Причаливаем в темноте к берегу и находим шалаш. Ночлег. С благодарностью вспоминаем Максимыча, запасливо оставившего сухие дрова под кровлей. Отогревшись у костра, Мироныч набирается храбрости и начинает со вкусом ругать меня:

— Вам, городским, все нипочем. А сгубил бы меня, чего бы стала делать мое семейство? Ты, што ли, кормил бы ее, бездомная птица? И чего я с тобой спутался, с трыньшиком окаянным? Разбил бы лодку, куда бы мы с тобой подевались? На загорбке ты бы меня повез, што ли, али как, отчаянная голова?

В ругани его нет настоящей злобы. Наоборот, я чувствую в его тоне скрытое уважение к моей бесшабашной решительности, поэтому добродушно посмеиваюсь:

— Бог не выдаст, свинья не съест, Иван Миронович! Ты благодари меня, что лежишь, как буржуй, в тепле и холе. Будешь ворчать, — ночью леший лодку унесет.

Но мужик не успокаивается. Видя, что на меня не действует его брань, он меняет предмет разговора:

Тож охотник, зверя с Максимычем убил! А сам, несмышлена голова, и попользоваться не сумел. Стреляли вместе, а мясо ему одному досталось. Нашел забаву: рога зеленые! Хо-хо! Эка утешенья! Придешь домой, — жена тебе еще рога заготовит.

Это уж как выйдет, Иван Миронович. У тебя, старика, жена тоже нестарая. Глазами, я видел, по сторонам бегает. Глядишь, для справедливости, чтоб ты мне не завидовал, судьба и тебе парочку рогов пошлет.

Мужик чертыхается и замолкает, завертываясь в полушубок. Но ему не спится. От жары сердце его скоро смягчается. Слышу из-под шубы мирный вопрос:

— А скажи, правду говорят, будто у вас в городах нужники в комнатах? Вони, поди, не оберешься?

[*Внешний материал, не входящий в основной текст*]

-- ==== Sys2Proof/Tests/Slice0.lean ====
section
/-! SUPPORT. Tests: ill-formed terms the checks refuse, words written out from the spec's encodings, one-step vectors of
95_test_vectors.md, and for each statement with hypotheses a state and operands that meet them. -/

namespace Sys2Proof.Machine

/-! ## Well-formedness refuses -/

theorem test_wf_command_with_operand_bits : (Encoded.mk .cmd 1 1).wf = false := by decide
theorem test_wf_unknown_tag : (Encoded.mk .fmt 10 0).wf = false := by decide
theorem test_wf_raw_too_wide : (Encoded.mk .fmt 1 0x10).wf = false ∧ (Encoded.mk .fmt 1 0xF).wf = true := by decide
theorem test_wf_write_too_wide : (HostOp.wr 0 (2 ^ 32)).wf 64 = false ∧ (HostOp.wr 0 (2 ^ 32 - 1)).wf 64 = true := by decide
theorem test_wf_offset_too_wide : (HostOp.wr 3 (2 ^ 64)).wf 64 = false ∧ (HostOp.wr 9 (2 ^ 66)).wf 64 = false ∧
    (HostOp.wr 4 8).wf 3 = false ∧ (HostOp.wr 4 7).wf 3 = true := by decide
theorem test_wf_source_index : (HostOp.srcPoke (2 ^ 64) 0).wf 64 = false ∧ (HostOp.srcPoke 2 0).wf 1 = false := by decide

/-! ## Words written out bit by bit from R83 and R90 -/

theorem test_decode_i1 : decode ⟨.fmt, 0x00000000, 0b1⟩ = .ok (.i1 1) := rfl
theorem test_decode_i4 : decode ⟨.fmt, 0x00000001, 0b1010⟩ = .ok (.i4 0xA) := rfl
theorem test_decode_i8 : decode ⟨.fmt, 0x00000002, 0b00010010⟩ = .ok (.i8 0x12) := rfl
theorem test_decode_ia4 : decode ⟨.fmt, 0x00000003, 0b1100⟩ = .ok (.ia4 6 0) := rfl
theorem test_decode_ia8 : decode ⟨.fmt, 0x00000004, 0b10100101⟩ = .ok (.ia8 0xA 0x5) := rfl
theorem test_decode_ia16 : decode ⟨.fmt, 0x00000005, 0b0001001000110100⟩ = .ok (.ia16 0x12 0x34) := rfl
theorem test_decode_ci4 : decode ⟨.fmt, 0x00000006, 0b1100⟩ = .ok (.ci4 0xC) := rfl
theorem test_decode_ci8 : decode ⟨.fmt, 0x00000007, 0b10000001⟩ = .ok (.ci8 0x81) := rfl
theorem test_decode_rgba16 : decode ⟨.fmt, 0x00000008, 0b1111110000010100⟩ = .ok (.rgba16 31 16 10 0) := rfl
theorem test_decode_rgba32 :
    decode ⟨.fmt, 0x00000009, 0b00010010001101000101011001111000⟩ = .ok (.rgba32 0x12 0x34 0x56 0x78) := rfl
theorem test_decode_decode : decode ⟨.cmd, 0b00000000000000000000000000000001, 0⟩ = .ok .decode := rfl
theorem test_decode_decode_window : decode ⟨.cmd, 0b00000000000000000000000000000010, 0⟩ = .ok .decodeWindow := rfl
theorem test_decode_color_from_u32 : decode ⟨.cmd, 0b00000000000000000000000000000011, 0⟩ = .ok .colorFromU32 := rfl
theorem test_decode_color_from_u16 : decode ⟨.cmd, 0b00000000000000000000000000000100, 0⟩ = .ok .colorFromU16 := rfl
theorem test_decode_color_to_u32 : decode ⟨.cmd, 0b00000000000000000000000000000101, 0⟩ = .ok .colorToU32 := rfl
theorem test_decode_color_to_u16 : decode ⟨.cmd, 0b00000000000000000000000000000110, 0⟩ = .ok .colorToU16 := rfl
theorem test_decode_color_rgb : decode ⟨.cmd, 0b00000000000000000000000000000111, 0⟩ = .ok .colorRgb := rfl
theorem test_decode_no_command : decode ⟨.cmd, 0x80000001, 0⟩ = .error (.illegalCommand 0x80000001) := rfl
theorem test_decode_no_format : decode ⟨.fmt, 0x0000000A, 0⟩ = .error (.unsupportedFormat 10) := rfl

Мне тоже не спится, и я с удовольствием начинаю рассказывать ему о городской жизни, попутно посмеиваясь над нашим теперешним положением:

— Нет, вони никакой, а удобства больше. Вот заболел у тебя ночью живот, на дождь идти не приходится. И дворы чисты.

Незаметно переходим к более благородным темам. Иван Миронович проявляет острый интерес к науке. Когда я ему начинаю рассказывать об университетах, театрах, медицине, радио, электричестве, он добрым, растроганным тоном неожиданно заявляет:

— А знаешь што, паря? Не ездий ты обратно. Оставайся у нас на Большой Речке. Думаем к осени нанять учителя. Ты ничего, смекалистый, мы б прокормили тебя как-никак. А летом ты бы и сам охотой промышлял, оно б нам вышло поспособней. А то говорят, будто учителя и летом надо содержать, когда ребята не учатся.

Мирно беседуем за полночь…

С утра снова мчимся по реке. У устья Яги на высокой жердине находим записку профессоров:

«Шестого июля сели на плот. Едем до Большой Речки. Там будем три дня. Все благополучно».

Иван Миронович в отчаянии: он надеялся пересесть перед порогами на плот. Но профессора не стали нас ждать, не думая, что я так скоро расстанусь с таежной охотой. На лодке вниз по Тагулу до сих пор рисковал спускаться один Максимыч. Что будем делать мы, оба неопытные шестовщики? Но исхода нет. Надо как-то продвигаться вперед. Скрепя сердце, кляня судьбу, профессоров и меня, мужик кряхтя лезет в лодку. Снова скользим по воде, огибая зеленые горы. Вылетаем неожиданно к первому небольшому порогу. Иван Миронович спохватывается в тот момент, когда лодка уже вертится в отчаянном плясе среди каменных гряд. До сих пор я не могу без радостной жути вспомнить, как нас швыряло от камня к камню, как волны взмывали выше бортов, как лодку отбрасывало назад в водоворотах, как она воровски проскальзывала у гребней, налетая на дыбящиеся волны. Скоро я перестал бояться. Я заметил, что лодку все время относит на самый безопасный путь. Всякий раз, когда казалось, что вот она уже взлетает на камень, ее отбрасывало в сторону, и она продолжала скользить дальше по быстрине.